Monday, April 07, 2008

An Un-Testimony - How a girl became happy not to be in church

[HT: C. Michael Patton]

Below is the un-testimony of a girl who be came an un-believer. You might say from being a Church-ian to being Un-Churched. It is a sad story worthy of our tears. This is the story of a girl who struggled with lesbian attraction. Her church background would have been irrelevant. I think this is what happens when people are hounded by the Law but no Gospel. How do you think we should respond to her? She could be listening, what would you say to her?


“I realized at an early age that something was very wrong with the Baptist church I went to. It was pretty bad when a eight year old child can tell a place is corrupt.

My first of many churches was in north Alabama, a very horrid and dim place where half the population cannot read or write. At the early age of four I was taught that homosexuality was wrong, and if you were you would go straight to hell. In fact, you would go straight to hell for lots of things it seemed.

If you read anything by Darwin, you were doomed.
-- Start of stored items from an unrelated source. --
-- ==== Sys2Proof/Syntax.lean ====
section
/-! DEFINITION. The instructions and events of spec/opcode_table.json as data: operand codes (R38), the six instruction
formats (R30 to R35), the SINK header (R165), the cause codes (R276) and ONE inductive, Instr, with a constructor for
every row of the table. The 299 rows with an encoding carry the fields of their format; the 80 rows without one are
events of the part, carrying what the event names. -/

namespace Sys2Proof

/-- An operand code 0x00 to 0xF7 (R38). The codes 0xF8 to 0xFF name nothing: decoding refuses them. -/
inductive Opd where
  | v (n : Fin 192)
  | s (n : Fin 48)
  | vx (k : Fin 4)
  | lane
  | zero
  | group
  | plane
  deriving DecidableEq, Repr

/-- The causes of R276, by name. -/
inductive Cause where
  | illegalOpcode | illegalFunction | reservedField | illegalOperand | modifier | lineParity | lineReserved
  | branchTarget | fetchRange | pairAlign | regRange | indexRange | csrNumber | csrAccess
  | planeAlign | planeRange
  | intDivzero | intOverflow | fpInvalid | fpDivzero | fpOverflow | fpUnderflow | fpInexact | quantSat
  | vaRange | pageAbsent | pteFormat | readPerm | writePerm | writeDirty | fetchPerm
  | misaligned | scratchRange | remoteRank | constRange | roPath | poison | paRange | atomicKind | walkError
  | resRange | sinkSpan | sinkIllegal | sinkLength | sinkOperand
  | tileRange | tileState | tileUndef | tileBounds | cpyCard | cpyFootprint | mxFormat | mxShape
  | mxTernCode | mxMismatch | mxPlaneLost
  | barScope | divstackOverflow | barRearrive | barToken | queuePointer | saveCheck
  | resourceRetired | leaseRange | partDestroyed | osKill
  | nearFormat | nearRegion | nearBounds | nearPerm | nearStation | nearNocfg | nearStall | nearPoison
  | nearRecord | nearSegment
  | fabricTimeout | fabricUnreachable | userTrap | breakpoint | trapNested | stateError
  deriving DecidableEq, Repr

/-- Access size of the memory form (R32). -/
inductive Size where
  | b8 | b16 | b32 | b64 | b128
  deriving DecidableEq, Repr

/-- ORDER of the memory form (R32). -/
inductive Order where
  | plain | acq | rel | ar
  deriving DecidableEq, Repr

/-- Scopes (R11). -/
inductive Scope where
  | core | quad | die | pkg | pod | sys
  deriving DecidableEq, Repr

/-- HINT of the memory form (R32). -/
inductive Hint where
  | default | stream | keepL1 | bypassL1
  deriving DecidableEq, Repr

/-- The register form (R29, R30) less its function-specific bits. -/
structure RegF where
  guard : BitVec 3
  ginv : Bool
  d : Opd
  a : Opd
  b : Opd
  c : Opd
  nega : Bool
  absa : Bool
  negb : Bool
  absb : Bool
  negc : Bool
  absc : Bool
  clamp : BitVec 2
  scale : BitVec 5
  hold : BitVec 2
  deriving DecidableEq, Repr

/-- The immediate form (R29, R31). -/
structure ImmF where
  guard : BitVec 3
  ginv : Bool
  d : Opd
  a : Opd
  imm : Word
  deriving DecidableEq, Repr

/-- The memory form (R29, R32). -/
structure MemF where
  guard : BitVec 3
  ginv : Bool
  d : Opd
  a : Opd
  s : Opd
  t : Opd
  size : Size
  order : Order
  scope : Scope
  hint : Hint
  offset : BitVec 20
  deriving DecidableEq, Repr

/-- The branch form (R29, R33). -/
structure BrF where
  guard : BitVec 3
  ginv : Bool
  d : Opd
  a : Opd
  jslot : BitVec 3
  jdisp : BitVec 20
  cmask : BitVec 3
  cinv : Bool
  slot : BitVec 3
  disp : BitVec 20
  deriving DecidableEq, Repr

/-- The engine form (R29, R34). -/
structure EngF where
  guard : BitVec 3
  ginv : Bool
  d : Opd
  a : Opd
  b : Opd
  c : Opd
  tile : BitVec 6
  acc : BitVec 2
  flags : BitVec 4
  scope : Scope
  deriving DecidableEq, Repr

/-- The system form (R29, R35). -/
structure SysF where
  guard : BitVec 3
  ginv : Bool
  d : Opd
  a : Opd
  csr : BitVec 12
  b : Opd
  imm16 : BitVec 16
  deriving DecidableEq, Repr

/-- The SINK header (R165). -/
structure SinkF where
  guard : BitVec 3
  ginv : Bool
  log : BitVec 8
  out0 : BitVec 8
  in0 : BitVec 8
  in1 : BitVec 8
  in2 : BitVec 8
  in3 : BitVec 8
  out1 : BitVec 8
  len : BitVec 4
  nin : BitVec 3
  nout : BitVec 2
  inplace : Bool
  loc : Bool
  deriving DecidableEq, Repr

/-- Function-specific field of the cross-lane instructions (R87). -/
structure LaneX where
  lane5 : BitVec 5
  usei : Bool
  w64 : Bool
  sgn : BitVec 2
  deriving DecidableEq, Repr

/-- Element fields of the conversions (R158). -/
structure ElemX where
  rms : BitVec 3
  pos : BitVec 3
  scb : Bool
  ef : BitVec 4
  deriving DecidableEq, Repr

/-- Function-specific field of VQUANT (R161). `scd` is the raw code of the scale register field. -/
structure QuantX where
  scd : BitVec 8
  qf : BitVec 4
  pack : Bool
  deriving DecidableEq, Repr

/-- Function-specific field of the atomics (R118). -/
structure SpaceX where
  space : BitVec 2
  rank : BitVec 4
  deriving DecidableEq, Repr

/-- Function-specific field of ACCRD (R228). -/
structure AccrdX where
  ofmt : BitVec 4
  sat : Bool
  row0 : BitVec 8
  nrows : BitVec 7
  deriving DecidableEq, Repr

/-- One of the two program counter slots of a group (R12). -/
inductive SlotId where
  | A | B
  deriving DecidableEq, Repr

/-- Where a block is placed: its core and the port of each of its groups (R10). -/
structure Place where
  core : Nat
  ports : List Nat
  deriving DecidableEq, Repr

/-- A resource of a partition (R278, R281). -/
inductive Resource where
  | quad (n : Nat)
  | station (n : Nat)
  | hall (n : Nat)
  | eth (n : Nat)
  | nvme (n : Nat)
  deriving DecidableEq, Repr

/-- What a debugger access names (R273). -/
inductive DbgSpace where
  | v (entry : Nat) (lane : Nat)
  | s (n : Nat)
  | m (n : Nat)
  | xbase (k : Nat)
  | xlimit (k : Nat)
  | xindex (k : Nat) (lane : Nat)
  | csr (n : Nat) (lane : Nat) (high : Bool)
  | slotState (slot : SlotId) (word : Nat)
  | acc (a : Nat) (row : Nat) (col : Nat)
  | tile (t : Nat) (word : Nat)
  deriving DecidableEq, Repr

/-- Completion of a host-window access (R294). -/
inductive CplStatus where
  | successful | unsupported | completerAbort
  deriving DecidableEq, Repr

/-- A settable field of the capability table (R279). -/
inductive CapField where
  | min | ucost | cap
  deriving DecidableEq, Repr

/-- What CTX.BUDGET sets (R279). -/
inductive Budget where
  | memory (rate depth : Nat)
  | fabric (rate depth : Nat)
  | p3quota (units : Nat)
  deriving DecidableEq, Repr

/-- Where a soft error is met (R275): counted at a core, an L2 slice, a station or a pseudo-channel. -/
inductive ErrUnit where
  | core (n : Nat)
  | slice (n : Nat)
  | station (n : Nat)
  | channel (n : Nat)
  deriving DecidableEq, Repr

/-- What a soft error hits (R103, R275). -/
inductive ErrHit where
  | corrected
  | data (pa : Nat)
  | scratch (block : Nat) (off : Nat)
  | groupState (gid : Nat)
  | tileEntry (block : Nat)
  deriving DecidableEq, Repr

/-- What the home in another package answers (R296): data with the lanes whose sector is poisoned, for a packet its line with its
poisoned sectors, or PA_RANGE (R94). -/
inductive Resp where
  | data (bs : List Byte) (poisoned : List Nat)
  | paRange
  deriving DecidableEq, Repr

/-- A sink packet of another package that travels to its home line here (R171, R175): the header, the region's words by plane from
its first load on with the slots' UNI bits, the lanes with their virtual lines and leaves, and what the header captured for
them, as keyed stores. -/
structure FarPacket where
  line : Nat
  hdr : SinkF
  words : List (List (Nat × IWord))
  unis : List Bool
  lanes : BitVec 32
  pages : List (Nat × Nat × DWord)
  fpMode : BitVec 2
  regs : List (Nat × Word)
  sregs : List (Nat × Word)
  masks : List (Nat × Word)
  planes : List (Nat × BitVec 2)
  num : Nat
  deriving DecidableEq, Repr

/-- A request from another package (R296); a store names the 64-byte sectors of its data that cross poisoned, counted from its
first; an atomic has the operand and the compare value of each lane that it combines, in ascending order (R119). -/
inductive RemoteReq where
  | load (pa : Nat) (len : Nat)
  | store (pa : Nat) (data : List Byte) (poisoned : List Nat)
  | atom (fn : Nat) (wide : Bool) (pa : Nat) (ops : List (DWord × DWord))
  | packet (p : FarPacket)
  deriving DecidableEq, Repr

/-- Where a host access leads (R293): PF 0 BAR 0, a virtual function's BAR 0 (the partition window, which hall cores reach too), or
its BAR 4. -/
inductive HostBar where
  | porch
  | window (part : Nat)
  | memory (part : Nat)
  deriving DecidableEq, Repr

/-- A doorbell: a queue's, in the BAR 0 of a partition's virtual function (R182, R293). -/
structure Bell where
  part : Nat
  queue : Nat
  deriving DecidableEq, Repr

/-- What a host write carries: bytes, or an AtomicOp that the device completes (R293). -/
inductive HostOp where
  | write (data : List Byte)
  | atom (fn : Nat) (wide : Bool) (x t : DWord)
  deriving DecidableEq, Repr

/-- A boot image as the porch sees it (R300): its key, body and signature. -/
structure BootImage where
  key : List Byte
  body : List Byte
  sig : List Byte
  deriving DecidableEq, Repr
If you talked back to your husband, then I hope you enjoy fire.

If you think about sex you are a dirty whore and you will go to hell.

The place was really more like a cult then anything. The people were brainwashed into believing that everything they did was evil.

Luckily we moved from there, not long after we found out that a small religious faction that had developed in the town was over throwing the pastor because his daughter was a lesbian.

We moved to Montgomery when I was ten, which was when the big topic of the 10 commandments being in the capitol building was being disputed, and I think that was the real start of my fall from faith. Not from the big deal that society was making out of religion, but from the new church that I had become a part of making such a huge deal.. I remember my preacher saying loudly at the top of his lungs one Sunday morning as I sat in the pew hanging on his every word, that the only reason that the people were protesting was because they were dirty, filthy atheist homosexuals. I thought to myself “Why would they care though? It’s not hurting anyone if it is or is not in there.”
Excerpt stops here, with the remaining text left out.